= Beginning of Section =
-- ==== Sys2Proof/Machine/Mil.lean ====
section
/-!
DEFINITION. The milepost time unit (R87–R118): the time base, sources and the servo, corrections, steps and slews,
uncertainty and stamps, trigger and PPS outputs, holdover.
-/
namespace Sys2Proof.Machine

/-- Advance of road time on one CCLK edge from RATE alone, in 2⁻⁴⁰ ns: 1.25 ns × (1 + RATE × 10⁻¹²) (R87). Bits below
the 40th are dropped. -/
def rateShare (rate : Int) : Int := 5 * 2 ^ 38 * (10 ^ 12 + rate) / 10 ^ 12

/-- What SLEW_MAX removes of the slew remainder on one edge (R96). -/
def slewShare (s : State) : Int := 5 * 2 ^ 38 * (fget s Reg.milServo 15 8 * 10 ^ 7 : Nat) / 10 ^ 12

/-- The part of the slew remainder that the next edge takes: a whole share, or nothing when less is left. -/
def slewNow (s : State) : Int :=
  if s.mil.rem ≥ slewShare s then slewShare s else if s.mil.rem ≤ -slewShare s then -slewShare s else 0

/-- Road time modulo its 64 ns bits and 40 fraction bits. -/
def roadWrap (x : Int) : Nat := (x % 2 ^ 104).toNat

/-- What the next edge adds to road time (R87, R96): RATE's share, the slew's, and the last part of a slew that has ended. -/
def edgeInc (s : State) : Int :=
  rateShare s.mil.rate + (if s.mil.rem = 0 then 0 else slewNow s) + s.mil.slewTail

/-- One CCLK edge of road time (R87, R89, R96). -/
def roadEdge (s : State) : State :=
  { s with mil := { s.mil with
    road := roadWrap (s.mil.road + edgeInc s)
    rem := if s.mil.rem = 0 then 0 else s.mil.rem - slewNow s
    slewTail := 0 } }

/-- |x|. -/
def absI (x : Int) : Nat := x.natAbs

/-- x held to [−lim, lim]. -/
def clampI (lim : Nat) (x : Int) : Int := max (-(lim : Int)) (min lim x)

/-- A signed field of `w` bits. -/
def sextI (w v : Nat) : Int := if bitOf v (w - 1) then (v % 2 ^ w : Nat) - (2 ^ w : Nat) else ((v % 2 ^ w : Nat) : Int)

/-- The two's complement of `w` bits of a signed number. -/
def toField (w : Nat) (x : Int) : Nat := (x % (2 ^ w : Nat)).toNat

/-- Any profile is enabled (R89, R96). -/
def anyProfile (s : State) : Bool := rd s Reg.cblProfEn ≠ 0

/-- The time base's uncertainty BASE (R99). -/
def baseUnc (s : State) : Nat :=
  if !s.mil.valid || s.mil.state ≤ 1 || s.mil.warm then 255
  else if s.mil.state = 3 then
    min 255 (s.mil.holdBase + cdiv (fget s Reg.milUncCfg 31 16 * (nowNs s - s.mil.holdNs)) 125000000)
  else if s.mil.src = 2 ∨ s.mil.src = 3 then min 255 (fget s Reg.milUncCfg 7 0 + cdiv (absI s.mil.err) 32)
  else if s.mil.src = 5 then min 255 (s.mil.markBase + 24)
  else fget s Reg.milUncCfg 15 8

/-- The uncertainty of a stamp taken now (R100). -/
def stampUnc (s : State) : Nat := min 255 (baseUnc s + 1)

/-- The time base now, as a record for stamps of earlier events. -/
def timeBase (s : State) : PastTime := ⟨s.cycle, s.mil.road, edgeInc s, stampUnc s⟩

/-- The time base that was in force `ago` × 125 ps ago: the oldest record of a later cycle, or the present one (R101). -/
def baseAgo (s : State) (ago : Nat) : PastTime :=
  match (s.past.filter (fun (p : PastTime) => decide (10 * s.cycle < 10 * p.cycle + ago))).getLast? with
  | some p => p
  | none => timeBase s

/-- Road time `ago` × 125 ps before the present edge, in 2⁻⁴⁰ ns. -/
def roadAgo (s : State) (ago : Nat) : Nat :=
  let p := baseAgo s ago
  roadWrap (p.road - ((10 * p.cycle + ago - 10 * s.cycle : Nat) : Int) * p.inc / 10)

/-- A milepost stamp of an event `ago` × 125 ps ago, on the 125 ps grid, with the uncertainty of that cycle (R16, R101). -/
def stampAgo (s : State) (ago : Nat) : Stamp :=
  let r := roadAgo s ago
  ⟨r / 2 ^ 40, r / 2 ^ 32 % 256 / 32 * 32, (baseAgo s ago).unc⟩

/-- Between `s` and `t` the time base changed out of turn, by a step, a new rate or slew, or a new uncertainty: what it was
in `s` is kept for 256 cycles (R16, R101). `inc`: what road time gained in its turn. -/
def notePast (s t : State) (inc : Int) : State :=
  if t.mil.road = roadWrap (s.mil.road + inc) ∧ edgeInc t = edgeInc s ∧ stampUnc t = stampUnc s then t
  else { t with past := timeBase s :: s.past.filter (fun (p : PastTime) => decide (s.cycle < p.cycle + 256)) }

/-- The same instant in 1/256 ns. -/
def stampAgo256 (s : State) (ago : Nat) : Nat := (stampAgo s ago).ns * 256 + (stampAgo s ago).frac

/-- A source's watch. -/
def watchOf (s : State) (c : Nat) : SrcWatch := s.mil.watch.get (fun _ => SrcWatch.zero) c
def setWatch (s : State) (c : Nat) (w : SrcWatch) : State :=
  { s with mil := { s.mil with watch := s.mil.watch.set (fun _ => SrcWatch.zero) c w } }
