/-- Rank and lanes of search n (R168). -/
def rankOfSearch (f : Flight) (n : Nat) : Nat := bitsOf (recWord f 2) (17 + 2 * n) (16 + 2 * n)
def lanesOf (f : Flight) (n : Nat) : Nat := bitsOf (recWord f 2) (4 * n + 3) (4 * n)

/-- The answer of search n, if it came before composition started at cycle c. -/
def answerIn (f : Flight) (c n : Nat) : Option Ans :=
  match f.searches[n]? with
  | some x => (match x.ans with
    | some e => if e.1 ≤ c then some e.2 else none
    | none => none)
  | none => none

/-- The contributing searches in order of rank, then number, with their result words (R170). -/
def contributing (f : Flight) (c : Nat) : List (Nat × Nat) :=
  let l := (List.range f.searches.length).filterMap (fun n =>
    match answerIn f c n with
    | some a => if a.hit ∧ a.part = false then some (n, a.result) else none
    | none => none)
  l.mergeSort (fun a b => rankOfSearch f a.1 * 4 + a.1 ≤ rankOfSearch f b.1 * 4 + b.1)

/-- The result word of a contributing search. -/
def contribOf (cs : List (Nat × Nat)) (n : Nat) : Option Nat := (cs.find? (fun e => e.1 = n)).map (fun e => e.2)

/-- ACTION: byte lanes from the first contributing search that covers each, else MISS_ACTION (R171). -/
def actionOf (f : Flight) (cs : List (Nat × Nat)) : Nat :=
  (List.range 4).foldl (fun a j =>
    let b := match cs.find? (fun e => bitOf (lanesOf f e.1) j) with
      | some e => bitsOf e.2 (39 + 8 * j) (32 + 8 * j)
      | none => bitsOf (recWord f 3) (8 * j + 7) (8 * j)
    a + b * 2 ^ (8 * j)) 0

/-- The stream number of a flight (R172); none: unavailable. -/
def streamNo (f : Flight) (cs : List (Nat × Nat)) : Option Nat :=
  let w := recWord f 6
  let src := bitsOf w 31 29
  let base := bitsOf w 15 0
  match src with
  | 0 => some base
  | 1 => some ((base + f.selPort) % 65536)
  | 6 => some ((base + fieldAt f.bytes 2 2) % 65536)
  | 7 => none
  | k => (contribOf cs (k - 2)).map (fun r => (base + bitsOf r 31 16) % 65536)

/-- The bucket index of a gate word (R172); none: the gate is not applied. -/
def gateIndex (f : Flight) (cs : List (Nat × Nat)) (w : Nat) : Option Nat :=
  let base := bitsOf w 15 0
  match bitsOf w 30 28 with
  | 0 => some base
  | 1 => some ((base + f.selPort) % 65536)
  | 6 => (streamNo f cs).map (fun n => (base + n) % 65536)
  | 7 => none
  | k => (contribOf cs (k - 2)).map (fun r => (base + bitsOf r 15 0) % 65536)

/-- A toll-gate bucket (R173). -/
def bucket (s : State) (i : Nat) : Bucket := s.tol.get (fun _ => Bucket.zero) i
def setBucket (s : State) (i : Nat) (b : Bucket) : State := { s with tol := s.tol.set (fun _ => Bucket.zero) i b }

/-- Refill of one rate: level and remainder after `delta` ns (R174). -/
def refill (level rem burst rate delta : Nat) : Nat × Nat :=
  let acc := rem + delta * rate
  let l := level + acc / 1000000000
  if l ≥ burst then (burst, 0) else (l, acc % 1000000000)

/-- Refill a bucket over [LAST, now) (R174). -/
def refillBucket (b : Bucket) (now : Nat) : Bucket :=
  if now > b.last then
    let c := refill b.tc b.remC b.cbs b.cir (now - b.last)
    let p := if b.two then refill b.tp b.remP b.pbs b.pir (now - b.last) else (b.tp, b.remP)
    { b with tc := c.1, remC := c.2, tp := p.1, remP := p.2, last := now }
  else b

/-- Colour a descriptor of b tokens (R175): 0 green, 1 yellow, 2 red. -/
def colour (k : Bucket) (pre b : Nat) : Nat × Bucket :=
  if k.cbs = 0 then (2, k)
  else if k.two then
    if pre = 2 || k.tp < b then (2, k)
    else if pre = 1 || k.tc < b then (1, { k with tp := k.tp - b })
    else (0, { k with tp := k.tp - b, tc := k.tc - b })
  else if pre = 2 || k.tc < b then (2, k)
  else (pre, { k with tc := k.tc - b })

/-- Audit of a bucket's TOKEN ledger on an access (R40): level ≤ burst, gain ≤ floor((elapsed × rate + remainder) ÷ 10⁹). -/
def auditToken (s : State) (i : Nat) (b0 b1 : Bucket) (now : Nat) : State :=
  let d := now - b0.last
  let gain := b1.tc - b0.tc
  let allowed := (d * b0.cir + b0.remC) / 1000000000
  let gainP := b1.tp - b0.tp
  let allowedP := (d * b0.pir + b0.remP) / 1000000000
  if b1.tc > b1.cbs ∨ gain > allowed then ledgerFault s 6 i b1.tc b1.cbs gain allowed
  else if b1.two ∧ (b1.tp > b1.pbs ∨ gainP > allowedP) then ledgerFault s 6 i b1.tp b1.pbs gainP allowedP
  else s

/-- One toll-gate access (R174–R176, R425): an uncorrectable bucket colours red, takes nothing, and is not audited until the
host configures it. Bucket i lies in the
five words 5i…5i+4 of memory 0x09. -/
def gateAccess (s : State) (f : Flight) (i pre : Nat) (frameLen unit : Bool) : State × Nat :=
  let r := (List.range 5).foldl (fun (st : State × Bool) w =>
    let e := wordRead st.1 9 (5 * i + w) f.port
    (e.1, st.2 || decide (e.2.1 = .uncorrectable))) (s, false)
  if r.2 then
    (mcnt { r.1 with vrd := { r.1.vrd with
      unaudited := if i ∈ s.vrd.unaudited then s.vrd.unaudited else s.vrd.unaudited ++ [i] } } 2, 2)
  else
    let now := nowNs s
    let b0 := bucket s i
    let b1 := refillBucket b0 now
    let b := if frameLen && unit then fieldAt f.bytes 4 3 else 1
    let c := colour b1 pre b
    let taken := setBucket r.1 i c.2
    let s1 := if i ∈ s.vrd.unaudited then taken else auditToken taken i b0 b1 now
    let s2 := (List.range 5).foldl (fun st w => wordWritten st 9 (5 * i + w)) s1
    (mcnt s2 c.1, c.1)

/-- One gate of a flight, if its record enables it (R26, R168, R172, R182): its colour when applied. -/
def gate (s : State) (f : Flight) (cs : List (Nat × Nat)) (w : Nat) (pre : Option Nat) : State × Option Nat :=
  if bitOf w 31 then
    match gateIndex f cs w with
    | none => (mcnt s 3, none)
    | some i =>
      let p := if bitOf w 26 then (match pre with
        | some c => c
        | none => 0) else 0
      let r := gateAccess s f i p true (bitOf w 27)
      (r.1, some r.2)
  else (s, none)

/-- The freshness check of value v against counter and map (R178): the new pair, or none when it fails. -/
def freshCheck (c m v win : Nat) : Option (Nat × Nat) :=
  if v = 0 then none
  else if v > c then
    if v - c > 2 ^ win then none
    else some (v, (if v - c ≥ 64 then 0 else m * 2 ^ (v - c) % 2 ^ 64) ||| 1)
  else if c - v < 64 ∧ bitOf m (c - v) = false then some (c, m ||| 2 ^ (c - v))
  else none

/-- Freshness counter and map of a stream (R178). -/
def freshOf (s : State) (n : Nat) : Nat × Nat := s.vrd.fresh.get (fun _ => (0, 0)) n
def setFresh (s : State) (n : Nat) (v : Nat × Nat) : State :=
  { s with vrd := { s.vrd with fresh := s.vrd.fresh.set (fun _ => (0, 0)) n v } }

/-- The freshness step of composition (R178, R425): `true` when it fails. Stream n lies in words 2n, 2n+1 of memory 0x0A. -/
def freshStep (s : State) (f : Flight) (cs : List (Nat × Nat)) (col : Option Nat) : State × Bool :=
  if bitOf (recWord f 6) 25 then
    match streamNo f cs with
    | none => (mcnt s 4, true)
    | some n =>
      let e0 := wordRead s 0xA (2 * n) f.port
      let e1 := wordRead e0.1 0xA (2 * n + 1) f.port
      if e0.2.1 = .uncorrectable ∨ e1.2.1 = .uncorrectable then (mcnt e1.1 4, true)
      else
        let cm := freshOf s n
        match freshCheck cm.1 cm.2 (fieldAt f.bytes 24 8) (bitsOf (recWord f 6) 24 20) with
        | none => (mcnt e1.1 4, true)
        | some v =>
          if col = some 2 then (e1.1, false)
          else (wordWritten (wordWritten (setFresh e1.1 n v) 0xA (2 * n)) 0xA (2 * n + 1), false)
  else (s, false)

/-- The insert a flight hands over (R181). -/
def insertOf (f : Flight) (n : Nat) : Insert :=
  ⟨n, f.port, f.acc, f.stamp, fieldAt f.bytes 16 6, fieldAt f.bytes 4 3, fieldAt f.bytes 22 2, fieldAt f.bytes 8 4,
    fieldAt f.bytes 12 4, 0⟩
= End of Section =
• [Work instructions]: A copy of each line in the data above that holds the string "baseAgo" is needed.

• [Problem solution]:
def baseAgo (s : State) (ago : Nat) : PastTime :=
  let p := baseAgo s ago
  ⟨r / 2 ^ 40, r / 2 ^ 32 % 256 / 32 * 32, (baseAgo s ago).unc⟩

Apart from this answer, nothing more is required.